15. Die Klage ist zulässig, insbesondere liegt auch ein Rechtsschutzbedürfnis für die isolierte Anfechtungsklage gegen den angefochtenen Bescheid vor, da das Asylverfahren gerade nicht auf einem Antrag der Klägerin oder deren gesetzlicher Vertreter beruhte, sondern aufgrund der Fiktion des § 14 a Abs. 2 AsylVfG ohne Mitwirkung der Klägerin eingeleitet wurde. Gerade im vorliegenden Fall, in dem das Vorliegen der Voraussetzungen der fiktiven Antragsstellung nach § 14 Abs. 2 AsylVfG streitig ist, besteht nach Auffassung des Gerichts ein Rechtsschutzbedürfnis für eine solche isolierte Anfechtungsklage, da der angefochtene Bescheid des Bundesamtes zumindest für den Fall, dass sich die Klägerin später einmal auf politische Verfolgung berufen und einen Asylantrag stellen möchte, eine Beschwer für die Klägerin enthält, da dieser spätere Asylantrag dann als Folgeantrag gewertet werden würde. Insofern ist auch die Möglichkeit gemäß § 14 a Abs. 3 AsylVfG, auf die Durchführung des Asylverfahrens zu verzichten, keine ausreichende Möglichkeit, um diesen negativen Folgen zu entgehen, zumal hier sich die Klägerin gerade darauf beruft, dass das Asylverfahren überhaupt nicht hätte eingeleitet werden dürfen (vgl. auch BVerwG, Urteil vom 16.8.2007, A 9 K 674/06).

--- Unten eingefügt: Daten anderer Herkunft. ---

/-- Accepts a DATA flit in SEQ order; a completed message is delivered and its flits are freed (R226, R228, R229). -/
def State.acceptFlit (s : State) (p : Nat) (f : Flit) : State :=
  let x := s.port p
  let old := if f.som then [] else x.rxBytes.getD f.vc []
  let n0 := if f.som then 0 else x.rxFlits.getD f.vc 0
  let bytes := old ++ bytesAt f.payload 0 f.len
  let un := x.unacked + 1
  let lim := if p < 48 then s.field (brzDie p) (brzBlk p) 0x058 27 20 else 64
  let x1 := { x with
    rxSeq := (x.rxSeq + 1) % 4096, rxAny := true, discarding := false, unacked := un, rxTotal := x.rxTotal + 1,
    pendAck := if lim ≤ un ∨ x.pendAck.1 = 2 then (1, x.rxSeq) else x.pendAck }
  if f.eom then
    let x2 := { x1 with
      rxBytes := listSet x1.rxBytes f.vc [], rxFlits := listSet x1.rxFlits f.vc 0,
      freed := listSet x1.freed f.vc (x1.freed.getD f.vc 0 + n0 + 1) }
    let t := s.setPort p x2
    let m := msgOf f.vc bytes
    let acc := (SMap.get (fun _ => []) t.net.accepted p ++ [(x2.rxTotal, m.xfer, m.src, m.seg)]).filter
      (fun e => decide (x2.rxTotal < e.1 + 2048))
    { t with
        link := { t.link with inbox := t.link.inbox ++ [(p, f.vc, bytes)] },
        net := if p < 48 then { t.net with accepted := SMap.set (fun _ => []) t.net.accepted p acc } else t.net }
  else s.setPort p { x1 with rxBytes := listSet x1.rxBytes f.vc bytes, rxFlits := listSet x1.rxFlits f.vc (n0 + 1) }

/-- A DATA flit out of SEQ order is discarded, and the first one NAKed (R227). -/
def State.outOfOrder (s : State) (p : Nat) : State :=
  let x := s.port p
  s.setPort p { x with discarding := true, pendAck := if x.discarding then x.pendAck else (2, x.rxSeq) }

/-- A flit without error arrives at a port that is UP (R225 to R229). -/
def takeFlit (p : Nat) (f : Flit) (s : State) : State :=
  if f.epoch ≠ s.epoch p then s.portBump p 0xC30
  else
    let s := s.setPort p ((s.port p).header f)
    if f.typ ≠ 1 then s
    else if f.seq = (s.port p).rxSeq then s.acceptFlit p f
    else s.outOfOrder p

/-- A flit arrives at a port; it counts while the port is UP (R225 to R229, R242). -/
def receive (p : Nat) (f : Flit) (s : State) : State :=
  if s.portPhase p ≠ 5 then s
  else if portError p f then (s.countFec p f).flitBad p
  else takeFlit p f (s.countFec p f)

/-- DATA_FLIT: a flit of any TYPE arrives; those that carry no data bring their header fields alone (R225 to R229). -/
def execDataFlit (p : Nat) (f : Flit) (s : State) : Out := onUnit (portOk p) (receive p f s)
/-- ACK: a flit whose header carries an acknowledgement arrives. -/
def execAck (p : Nat) (f : Flit) (s : State) : Out := onUnit (portOk p) (if f.ackk = 1 then receive p f s else s)
/-- NAK: a flit whose header carries a NAK arrives. -/
def execNak (p : Nat) (f : Flit) (s : State) : Out := onUnit (portOk p) (if f.ackk = 2 then receive p f s else s)

/-- ACK_INTERVAL_TIMER (R226): with an accepted flit unacknowledged for 200 ns, an ACK goes out at once; a NAK that waits goes
in its place and acknowledges as much (R227). -/
def execAckIntervalTimer (p : Nat) (s : State) : Out :=
  let x := s.port p
  onUnit (portOk p) (if 0 < x.unacked ∧ s.portPhase p = 5 then
    (s.setPort p { x with pendAck := if x.pendAck.1 = 2 then x.pendAck else (1, (x.rxSeq + 4095) % 4096) }).txFlit p (s.idleFlit p)
  else s)

/-! ## Lanes and width (R231 to R233) -/

/-- The lane numbers of a mask. -/
def lanesOf (mask : Nat) : List Nat := (List.range 8).filter (fun l => mask / 2 ^ l % 2 == 1)
def maskOf (ls : List Nat) : Nat := ls.foldl (fun a l => a + 2 ^ l) 0

/-- Width code of R232: 0 none, 1 width 2, 2 width 4, 3 width 8. -/
def widthCode (healthy : Nat) : Nat :=
  let n := (lanesOf healthy).length
  if n = 8 then 3 else if 6 ≤ n then 2 else if 2 ≤ n then 1 else 0

/-- The lanes used: the lowest-numbered healthy ones (R232). -/
def lanesUsed (healthy : Nat) : Nat := maskOf ((lanesOf healthy).take (if widthCode healthy = 0 then 0 else 2 ^ widthCode healthy))

/-- The lanes that a port uses of its healthy ones (R232); a control port uses both its lanes or the one left (R275). -/
def lanesFor (p healthy : Nat) : Nat := if p < 48 then lanesUsed healthy else healthy % 4

/-- One mask of BRZ_LANES: bit `k` of every lane's group, 0 TX_USE, 1 RX_USE, 2 TX_HEALTHY, 3 RX_HEALTHY (R243). -/
def State.laneMask (s : State) (p k : Nat) : Nat :=
  if p < 48 then
    let w := s.rd (brzDie p) (brzBlk p) 0x068
    maskOf ((List.range 8).filter (fun l => bitAt w (4 * l + k)))
  else
    let x := s.port p
    if k = 0 then x.txUse else if k = 1 then x.rxUse else if k = 2 then x.txLanes else x.rxLanes

def State.setLaneMask (s : State) (p k mask : Nat) : State :=
  if p < 48 then
    forN 8 (fun l t => t.setField (brzDie p) (brzBlk p) 0x068 (4 * l + k) (4 * l + k) (mask / 2 ^ l % 2)) s
  else
    let x := s.port p
    s.setPort p (if k = 0 then { x with txUse := mask } else if k = 1 then { x with rxUse := mask }
      else if k = 2 then { x with txLanes := mask } else { x with rxLanes := mask })

/-- The lanes of a port that a laser input feeds (R20). -/
def laserLanes (p input : Nat) : List Nat :=
  if p < 48 then [2 * input, 2 * input + 1] else if input = 0 then [0] else if input = 2 then [1] else []

/-- The transmit lanes of a port whose laser input is dark (R20). -/
def State.darkLanes (s : State) (p : Nat) : Nat :=
  maskOf (((List.range 4).filter (fun i => s.link.dark.contains (4 * engineOf p + i))).flatMap (laserLanes p))

/-- Notes the health of a port's lanes: a transmit lane without light is not healthy (R20, R232). -/
def State.setHealth (s : State) (p tx rx : Nat) : State :=
  let t := s.setPort p { s.port p with txFound := tx }
  (t.setLaneMask p 2 (tx - (tx &&& s.darkLanes p))).setLaneMask p 3 rx

/-- Healthy transmit lanes that may be used (R243 LANE_EN). -/
def State.txHealthy (s : State) (p : Nat) : Nat :=
  if p < 48 then s.laneMask p 2 &&& s.field (brzDie p) (brzBlk p) 0x040 7 0 else s.laneMask p 2

/-- Brings lanes into use and shows the widths they give (R232, R243, R275). -/
def State.useLanes (s : State) (p tx rx : Nat) : State :=
  let t := (s.setLaneMask p 0 tx).setLaneMask p 1 rx
  if p < 48 then
    (t.setField (brzDie p) (brzBlk p) 0x060 11 10 (widthCode tx)).setField (brzDie p) (brzBlk p) 0x060 9 8 (widthCode rx)
  else t.setField (brzDie p) 0x1E 0x040 2 2 (if 2 ≤ (lanesOf tx).length ∧ 2 ≤ (lanesOf rx).length then 1 else 0)

/-- Sets the widths and lanes in use from the healthy lanes (R232). -/
def State.applyWidth (s : State) (p : Nat) : State :=
  s.useLanes p (lanesFor p (s.txHealthy p)) (lanesFor p (s.laneMask p 3))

16. Die Klage ist auch begründet. [...]

18. Nach Auffassung des Gerichts ist allerdings § 14 a Abs. 2 Satz 1 AsylVfG so auszulegen, dass er jedenfalls dann nicht zur Einleitung eines fiktiven Asylverfahrens führen kann, wenn – wie hier im vorliegenden Verfahren in der Person des Vaters der Klägerin gegeben – der oder ein sorgeberechtigte(r) Elternteil eine Aufenthaltserlaubnis oder ein sonstiges, nicht in § 14 a Abs. 2 Satz 1 AsylVfG genanntes Aufenthaltsrecht besitzt. Zwar könnte der Wortlaut des § 14 Abs. 2 Satz 1 AsylVfG „wenn ein Elternteil“ darauf hindeuten, dass es ausreicht, wenn nur ein Elternteil von § 14 a Abs. 2 Satz 1 AsylVfG erfasst ist, auch wenn der andere Elternteil über ein dauerhaftes Bleiberecht verfügt. Eine derart ausschließlich am Wortlaut orientierte Auslegung würde aber nach Auffassung des Gerichts dem Gesetzeszweck, wie er aus den Gesetzesmaterialien ersichtlich ist, nicht gerecht werden. § 14 a AsylVfG wurde eingeführt, um durch die Fiktion der Asylantragstellung für ledige Kinder bis zum vollendeten 16. Lebensjahr zu verhindern, dass durch so genannte Kettenasylanträge überlange Aufenthaltszeiten in Deutschland ohne dauerhafte Aufenthaltsperspektive für die Betroffenen entstehen (BT-Drucksache 15/420 S. 108). Im vorliegenden Verfahren besitzt aber der Vater der Klägerin eine Niederlassungserlaubnis, so dass ein dauerhafter Aufenthalt in der Bundesrepublik schon zum Zeitpunkt des Erlasses des gegenständlichen Bescheides praktisch sicher stand. Inzwischen hat der Vater der Klägerin sogar die deutsche Staatsangehörigkeit erlangt. Auch für die Mutter der Klägerin bestehen nach dem Schreiben der Ausländerbehörde an das Bundesamt wohl keine Hindernisse für die Erteilung einer Aufenthaltserlaubnis, sobald ihre Eheschließung mit dem Vater der Klägerin durch Vorlage der noch fehlenden Unterlagen nachgewiesen wurde.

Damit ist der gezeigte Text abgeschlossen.